*Exercise brief:*
Output exactly the lines that run from the line with "rw [failedSector, List.length_map, List.length_range]" to the end of the material, both ends included, and no other lines.

★ ★ ★ ★ ★ ★ ★

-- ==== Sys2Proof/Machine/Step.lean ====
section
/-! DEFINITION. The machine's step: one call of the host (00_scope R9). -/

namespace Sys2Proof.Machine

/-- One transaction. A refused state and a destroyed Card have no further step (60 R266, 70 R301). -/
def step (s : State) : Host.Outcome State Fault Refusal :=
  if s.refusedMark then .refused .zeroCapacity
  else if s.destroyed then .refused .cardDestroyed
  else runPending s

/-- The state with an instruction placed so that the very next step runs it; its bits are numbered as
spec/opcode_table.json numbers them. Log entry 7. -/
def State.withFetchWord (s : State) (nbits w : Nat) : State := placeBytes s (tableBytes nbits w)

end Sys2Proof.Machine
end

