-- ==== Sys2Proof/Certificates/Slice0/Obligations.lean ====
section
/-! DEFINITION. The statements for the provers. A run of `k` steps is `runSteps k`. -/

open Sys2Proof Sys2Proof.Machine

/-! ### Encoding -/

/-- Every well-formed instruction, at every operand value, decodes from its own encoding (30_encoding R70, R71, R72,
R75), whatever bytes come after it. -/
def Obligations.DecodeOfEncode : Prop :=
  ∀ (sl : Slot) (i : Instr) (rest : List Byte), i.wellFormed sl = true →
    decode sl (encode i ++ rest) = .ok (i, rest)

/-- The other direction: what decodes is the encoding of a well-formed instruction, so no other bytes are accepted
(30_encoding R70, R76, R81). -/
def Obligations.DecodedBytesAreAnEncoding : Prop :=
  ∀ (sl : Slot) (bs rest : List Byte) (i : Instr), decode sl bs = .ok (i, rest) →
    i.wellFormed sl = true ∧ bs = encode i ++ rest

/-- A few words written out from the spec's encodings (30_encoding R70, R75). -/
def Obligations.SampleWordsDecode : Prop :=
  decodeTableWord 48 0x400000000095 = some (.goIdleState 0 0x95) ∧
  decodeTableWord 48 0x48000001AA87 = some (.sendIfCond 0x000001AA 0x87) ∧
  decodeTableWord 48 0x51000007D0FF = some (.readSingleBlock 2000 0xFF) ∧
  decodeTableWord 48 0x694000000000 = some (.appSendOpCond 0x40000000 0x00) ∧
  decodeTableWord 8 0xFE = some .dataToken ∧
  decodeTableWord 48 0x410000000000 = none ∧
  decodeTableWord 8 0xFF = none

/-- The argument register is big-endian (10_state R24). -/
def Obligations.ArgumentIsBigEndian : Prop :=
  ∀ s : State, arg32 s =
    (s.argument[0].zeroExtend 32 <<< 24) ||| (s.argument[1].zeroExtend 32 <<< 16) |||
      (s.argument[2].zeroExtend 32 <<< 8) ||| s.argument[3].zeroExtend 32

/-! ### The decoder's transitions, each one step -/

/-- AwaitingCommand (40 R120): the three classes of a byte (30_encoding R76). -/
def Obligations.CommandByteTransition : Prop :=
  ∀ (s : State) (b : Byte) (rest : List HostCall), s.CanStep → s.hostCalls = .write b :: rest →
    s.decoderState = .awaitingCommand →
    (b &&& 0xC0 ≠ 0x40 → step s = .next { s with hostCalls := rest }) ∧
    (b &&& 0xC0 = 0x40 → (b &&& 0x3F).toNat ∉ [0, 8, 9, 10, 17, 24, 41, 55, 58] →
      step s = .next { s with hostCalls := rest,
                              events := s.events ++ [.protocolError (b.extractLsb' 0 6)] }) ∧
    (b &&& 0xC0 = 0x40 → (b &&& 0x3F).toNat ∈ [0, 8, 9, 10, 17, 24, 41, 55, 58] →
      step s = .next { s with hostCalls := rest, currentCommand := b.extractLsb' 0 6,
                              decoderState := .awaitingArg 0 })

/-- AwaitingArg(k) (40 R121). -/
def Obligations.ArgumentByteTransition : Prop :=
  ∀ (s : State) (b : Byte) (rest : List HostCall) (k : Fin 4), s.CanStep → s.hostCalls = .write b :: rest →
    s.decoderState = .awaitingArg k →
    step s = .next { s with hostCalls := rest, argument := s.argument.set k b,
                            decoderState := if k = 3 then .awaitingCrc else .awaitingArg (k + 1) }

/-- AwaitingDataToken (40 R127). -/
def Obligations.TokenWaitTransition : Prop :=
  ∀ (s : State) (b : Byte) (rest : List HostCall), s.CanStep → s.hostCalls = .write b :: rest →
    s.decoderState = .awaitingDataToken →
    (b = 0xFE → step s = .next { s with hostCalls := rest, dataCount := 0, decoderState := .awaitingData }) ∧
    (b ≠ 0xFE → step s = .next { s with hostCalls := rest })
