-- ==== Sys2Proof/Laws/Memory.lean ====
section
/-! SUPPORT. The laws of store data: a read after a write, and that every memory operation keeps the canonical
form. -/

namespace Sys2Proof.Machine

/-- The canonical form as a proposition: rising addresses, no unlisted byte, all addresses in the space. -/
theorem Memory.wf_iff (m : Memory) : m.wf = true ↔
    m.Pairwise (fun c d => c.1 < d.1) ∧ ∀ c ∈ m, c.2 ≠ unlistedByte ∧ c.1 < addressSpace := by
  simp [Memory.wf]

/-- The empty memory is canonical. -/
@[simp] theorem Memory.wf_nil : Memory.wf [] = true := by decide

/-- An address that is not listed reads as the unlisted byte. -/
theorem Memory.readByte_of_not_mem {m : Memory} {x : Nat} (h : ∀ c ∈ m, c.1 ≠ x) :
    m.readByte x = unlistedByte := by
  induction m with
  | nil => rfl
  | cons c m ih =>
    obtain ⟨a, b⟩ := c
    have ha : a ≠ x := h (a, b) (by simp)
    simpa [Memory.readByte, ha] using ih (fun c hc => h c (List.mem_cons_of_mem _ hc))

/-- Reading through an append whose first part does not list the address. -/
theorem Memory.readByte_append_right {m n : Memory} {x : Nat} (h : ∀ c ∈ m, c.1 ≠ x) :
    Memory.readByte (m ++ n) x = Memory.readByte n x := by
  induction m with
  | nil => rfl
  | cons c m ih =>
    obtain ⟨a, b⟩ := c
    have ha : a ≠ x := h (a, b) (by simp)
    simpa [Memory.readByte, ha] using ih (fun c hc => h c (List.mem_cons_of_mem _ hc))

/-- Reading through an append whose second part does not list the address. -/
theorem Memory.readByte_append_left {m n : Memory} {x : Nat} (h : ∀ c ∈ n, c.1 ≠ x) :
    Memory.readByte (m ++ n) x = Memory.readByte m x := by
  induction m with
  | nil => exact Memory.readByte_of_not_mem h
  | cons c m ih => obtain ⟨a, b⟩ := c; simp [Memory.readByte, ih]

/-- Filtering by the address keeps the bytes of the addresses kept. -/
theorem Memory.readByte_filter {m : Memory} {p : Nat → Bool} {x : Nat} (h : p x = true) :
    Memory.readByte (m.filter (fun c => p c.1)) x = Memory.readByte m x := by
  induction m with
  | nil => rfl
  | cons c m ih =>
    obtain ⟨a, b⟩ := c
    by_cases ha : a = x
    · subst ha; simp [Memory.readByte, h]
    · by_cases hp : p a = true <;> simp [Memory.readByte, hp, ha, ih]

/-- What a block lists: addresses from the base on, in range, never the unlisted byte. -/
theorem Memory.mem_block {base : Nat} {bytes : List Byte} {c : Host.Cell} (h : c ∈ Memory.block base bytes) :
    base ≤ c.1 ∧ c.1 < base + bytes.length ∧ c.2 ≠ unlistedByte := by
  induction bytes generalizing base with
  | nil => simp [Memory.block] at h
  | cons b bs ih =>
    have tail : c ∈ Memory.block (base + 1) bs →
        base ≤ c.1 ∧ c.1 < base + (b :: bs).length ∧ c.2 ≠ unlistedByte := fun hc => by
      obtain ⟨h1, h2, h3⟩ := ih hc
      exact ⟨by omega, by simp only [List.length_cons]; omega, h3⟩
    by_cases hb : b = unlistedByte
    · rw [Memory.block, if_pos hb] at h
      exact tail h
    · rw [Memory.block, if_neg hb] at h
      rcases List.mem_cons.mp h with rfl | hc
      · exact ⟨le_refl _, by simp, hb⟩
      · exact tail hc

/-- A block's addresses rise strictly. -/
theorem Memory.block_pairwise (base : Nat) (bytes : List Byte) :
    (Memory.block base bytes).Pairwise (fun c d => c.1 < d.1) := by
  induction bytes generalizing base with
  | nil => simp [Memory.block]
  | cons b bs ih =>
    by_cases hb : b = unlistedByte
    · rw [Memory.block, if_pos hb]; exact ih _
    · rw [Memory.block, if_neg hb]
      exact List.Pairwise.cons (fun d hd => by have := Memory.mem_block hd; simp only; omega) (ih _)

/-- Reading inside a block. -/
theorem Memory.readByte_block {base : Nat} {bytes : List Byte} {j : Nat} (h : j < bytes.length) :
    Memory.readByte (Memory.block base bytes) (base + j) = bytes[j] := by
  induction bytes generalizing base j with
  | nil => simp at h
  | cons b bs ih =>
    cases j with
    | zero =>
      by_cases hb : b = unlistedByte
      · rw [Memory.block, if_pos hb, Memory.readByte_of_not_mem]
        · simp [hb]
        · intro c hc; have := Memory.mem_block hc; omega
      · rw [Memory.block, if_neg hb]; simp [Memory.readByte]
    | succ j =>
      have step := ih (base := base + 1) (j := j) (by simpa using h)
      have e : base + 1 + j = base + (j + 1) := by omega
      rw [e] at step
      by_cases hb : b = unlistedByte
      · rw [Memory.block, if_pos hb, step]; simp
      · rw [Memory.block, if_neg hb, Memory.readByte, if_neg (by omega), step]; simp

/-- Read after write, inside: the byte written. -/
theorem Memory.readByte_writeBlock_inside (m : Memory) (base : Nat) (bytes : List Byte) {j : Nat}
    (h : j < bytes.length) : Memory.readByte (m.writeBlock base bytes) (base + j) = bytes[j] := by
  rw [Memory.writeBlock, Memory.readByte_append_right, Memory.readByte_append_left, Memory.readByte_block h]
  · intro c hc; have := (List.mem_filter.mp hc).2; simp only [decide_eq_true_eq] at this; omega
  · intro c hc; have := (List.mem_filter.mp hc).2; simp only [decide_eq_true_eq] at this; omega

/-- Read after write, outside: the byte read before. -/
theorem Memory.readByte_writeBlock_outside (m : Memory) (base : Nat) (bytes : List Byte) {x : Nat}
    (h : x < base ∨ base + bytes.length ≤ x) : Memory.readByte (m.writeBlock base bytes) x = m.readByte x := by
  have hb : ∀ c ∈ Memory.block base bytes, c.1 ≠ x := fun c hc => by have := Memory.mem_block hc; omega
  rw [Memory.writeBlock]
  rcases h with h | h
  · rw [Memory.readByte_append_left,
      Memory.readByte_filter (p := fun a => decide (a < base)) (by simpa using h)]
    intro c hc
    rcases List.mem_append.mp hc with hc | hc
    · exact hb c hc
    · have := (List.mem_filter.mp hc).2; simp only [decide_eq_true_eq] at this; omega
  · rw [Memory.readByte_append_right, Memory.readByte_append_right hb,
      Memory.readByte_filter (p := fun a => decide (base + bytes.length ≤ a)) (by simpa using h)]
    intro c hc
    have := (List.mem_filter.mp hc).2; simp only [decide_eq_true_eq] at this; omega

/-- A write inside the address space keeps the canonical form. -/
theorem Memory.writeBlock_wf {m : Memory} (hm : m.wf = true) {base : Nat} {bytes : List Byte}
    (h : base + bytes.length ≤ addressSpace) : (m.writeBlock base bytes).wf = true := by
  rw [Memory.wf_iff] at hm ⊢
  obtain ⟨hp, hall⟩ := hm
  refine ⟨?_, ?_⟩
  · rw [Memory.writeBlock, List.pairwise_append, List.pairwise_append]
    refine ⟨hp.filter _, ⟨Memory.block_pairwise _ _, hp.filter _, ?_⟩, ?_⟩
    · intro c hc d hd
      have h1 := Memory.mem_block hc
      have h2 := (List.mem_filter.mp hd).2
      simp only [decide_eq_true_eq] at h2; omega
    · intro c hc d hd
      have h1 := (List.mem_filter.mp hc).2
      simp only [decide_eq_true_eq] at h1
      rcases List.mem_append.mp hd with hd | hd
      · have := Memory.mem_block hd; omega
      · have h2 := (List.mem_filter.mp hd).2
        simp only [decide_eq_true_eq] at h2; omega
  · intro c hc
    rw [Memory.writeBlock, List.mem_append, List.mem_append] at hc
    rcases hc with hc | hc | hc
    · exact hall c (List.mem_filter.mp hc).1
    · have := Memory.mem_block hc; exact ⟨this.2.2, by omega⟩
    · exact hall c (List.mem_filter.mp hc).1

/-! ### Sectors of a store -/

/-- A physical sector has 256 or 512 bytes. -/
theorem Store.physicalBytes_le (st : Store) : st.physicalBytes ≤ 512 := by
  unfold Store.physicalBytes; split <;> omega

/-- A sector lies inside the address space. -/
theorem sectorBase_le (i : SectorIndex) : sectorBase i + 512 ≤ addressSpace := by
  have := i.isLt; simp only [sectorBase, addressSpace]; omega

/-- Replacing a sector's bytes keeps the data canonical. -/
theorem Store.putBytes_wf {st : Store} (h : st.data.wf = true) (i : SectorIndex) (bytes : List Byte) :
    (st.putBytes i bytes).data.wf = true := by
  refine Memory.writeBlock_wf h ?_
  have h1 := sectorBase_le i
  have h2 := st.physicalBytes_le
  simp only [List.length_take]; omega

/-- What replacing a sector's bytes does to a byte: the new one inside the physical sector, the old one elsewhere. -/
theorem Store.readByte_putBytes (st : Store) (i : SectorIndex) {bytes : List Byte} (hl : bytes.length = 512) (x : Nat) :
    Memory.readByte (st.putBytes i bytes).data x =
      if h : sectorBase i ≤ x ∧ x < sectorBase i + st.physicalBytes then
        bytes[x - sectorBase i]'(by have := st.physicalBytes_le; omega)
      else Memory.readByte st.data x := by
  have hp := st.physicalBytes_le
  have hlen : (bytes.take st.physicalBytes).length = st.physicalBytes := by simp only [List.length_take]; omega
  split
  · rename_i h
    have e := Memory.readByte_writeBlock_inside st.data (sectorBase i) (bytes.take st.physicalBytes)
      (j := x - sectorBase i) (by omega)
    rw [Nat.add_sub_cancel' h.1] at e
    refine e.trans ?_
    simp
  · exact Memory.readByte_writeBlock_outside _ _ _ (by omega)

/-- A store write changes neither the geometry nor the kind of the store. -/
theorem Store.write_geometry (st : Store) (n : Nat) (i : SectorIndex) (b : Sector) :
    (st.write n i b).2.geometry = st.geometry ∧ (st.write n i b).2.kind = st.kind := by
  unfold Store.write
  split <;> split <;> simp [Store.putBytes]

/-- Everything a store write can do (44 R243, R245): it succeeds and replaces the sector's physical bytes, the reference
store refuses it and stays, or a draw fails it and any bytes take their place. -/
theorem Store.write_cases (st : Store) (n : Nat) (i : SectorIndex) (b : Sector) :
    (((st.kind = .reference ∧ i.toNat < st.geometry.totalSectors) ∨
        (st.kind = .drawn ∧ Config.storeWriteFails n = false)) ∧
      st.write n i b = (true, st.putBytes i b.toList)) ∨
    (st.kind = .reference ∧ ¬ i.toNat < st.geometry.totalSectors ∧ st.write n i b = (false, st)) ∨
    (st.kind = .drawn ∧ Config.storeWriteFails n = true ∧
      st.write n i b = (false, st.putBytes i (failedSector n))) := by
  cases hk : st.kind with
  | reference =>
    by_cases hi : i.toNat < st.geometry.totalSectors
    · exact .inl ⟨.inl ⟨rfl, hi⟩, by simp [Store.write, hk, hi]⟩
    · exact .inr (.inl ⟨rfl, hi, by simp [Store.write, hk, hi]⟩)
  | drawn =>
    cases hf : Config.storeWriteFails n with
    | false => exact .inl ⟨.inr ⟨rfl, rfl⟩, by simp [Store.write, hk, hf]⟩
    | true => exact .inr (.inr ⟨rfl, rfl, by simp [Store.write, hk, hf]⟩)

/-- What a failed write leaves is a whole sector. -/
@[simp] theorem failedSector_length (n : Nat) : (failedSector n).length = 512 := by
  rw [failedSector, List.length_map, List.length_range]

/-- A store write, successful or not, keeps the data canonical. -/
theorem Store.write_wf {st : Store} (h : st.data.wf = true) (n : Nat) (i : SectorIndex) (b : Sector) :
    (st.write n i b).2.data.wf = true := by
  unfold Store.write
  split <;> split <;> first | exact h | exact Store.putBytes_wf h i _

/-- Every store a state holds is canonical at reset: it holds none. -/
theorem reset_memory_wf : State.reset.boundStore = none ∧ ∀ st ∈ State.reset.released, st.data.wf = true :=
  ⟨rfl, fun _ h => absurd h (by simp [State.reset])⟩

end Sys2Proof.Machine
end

★ ★ ★ ★ ★ ★ ★

*Reply:*
  rw [failedSector, List.length_map, List.length_range]

/-- A store write, successful or not, keeps the data canonical. -/
theorem Store.write_wf {st : Store} (h : st.data.wf = true) (n : Nat) (i : SectorIndex) (b : Sector) :
    (st.write n i b).2.data.wf = true := by
  unfold Store.write
  split <;> split <;> first | exact h | exact Store.putBytes_wf h i _

/-- Every store a state holds is canonical at reset: it holds none. -/
theorem reset_memory_wf : State.reset.boundStore = none ∧ ∀ st ∈ State.reset.released, st.data.wf = true :=
  ⟨rfl, fun _ h => absurd h (by simp [State.reset])⟩

end Sys2Proof.Machine
end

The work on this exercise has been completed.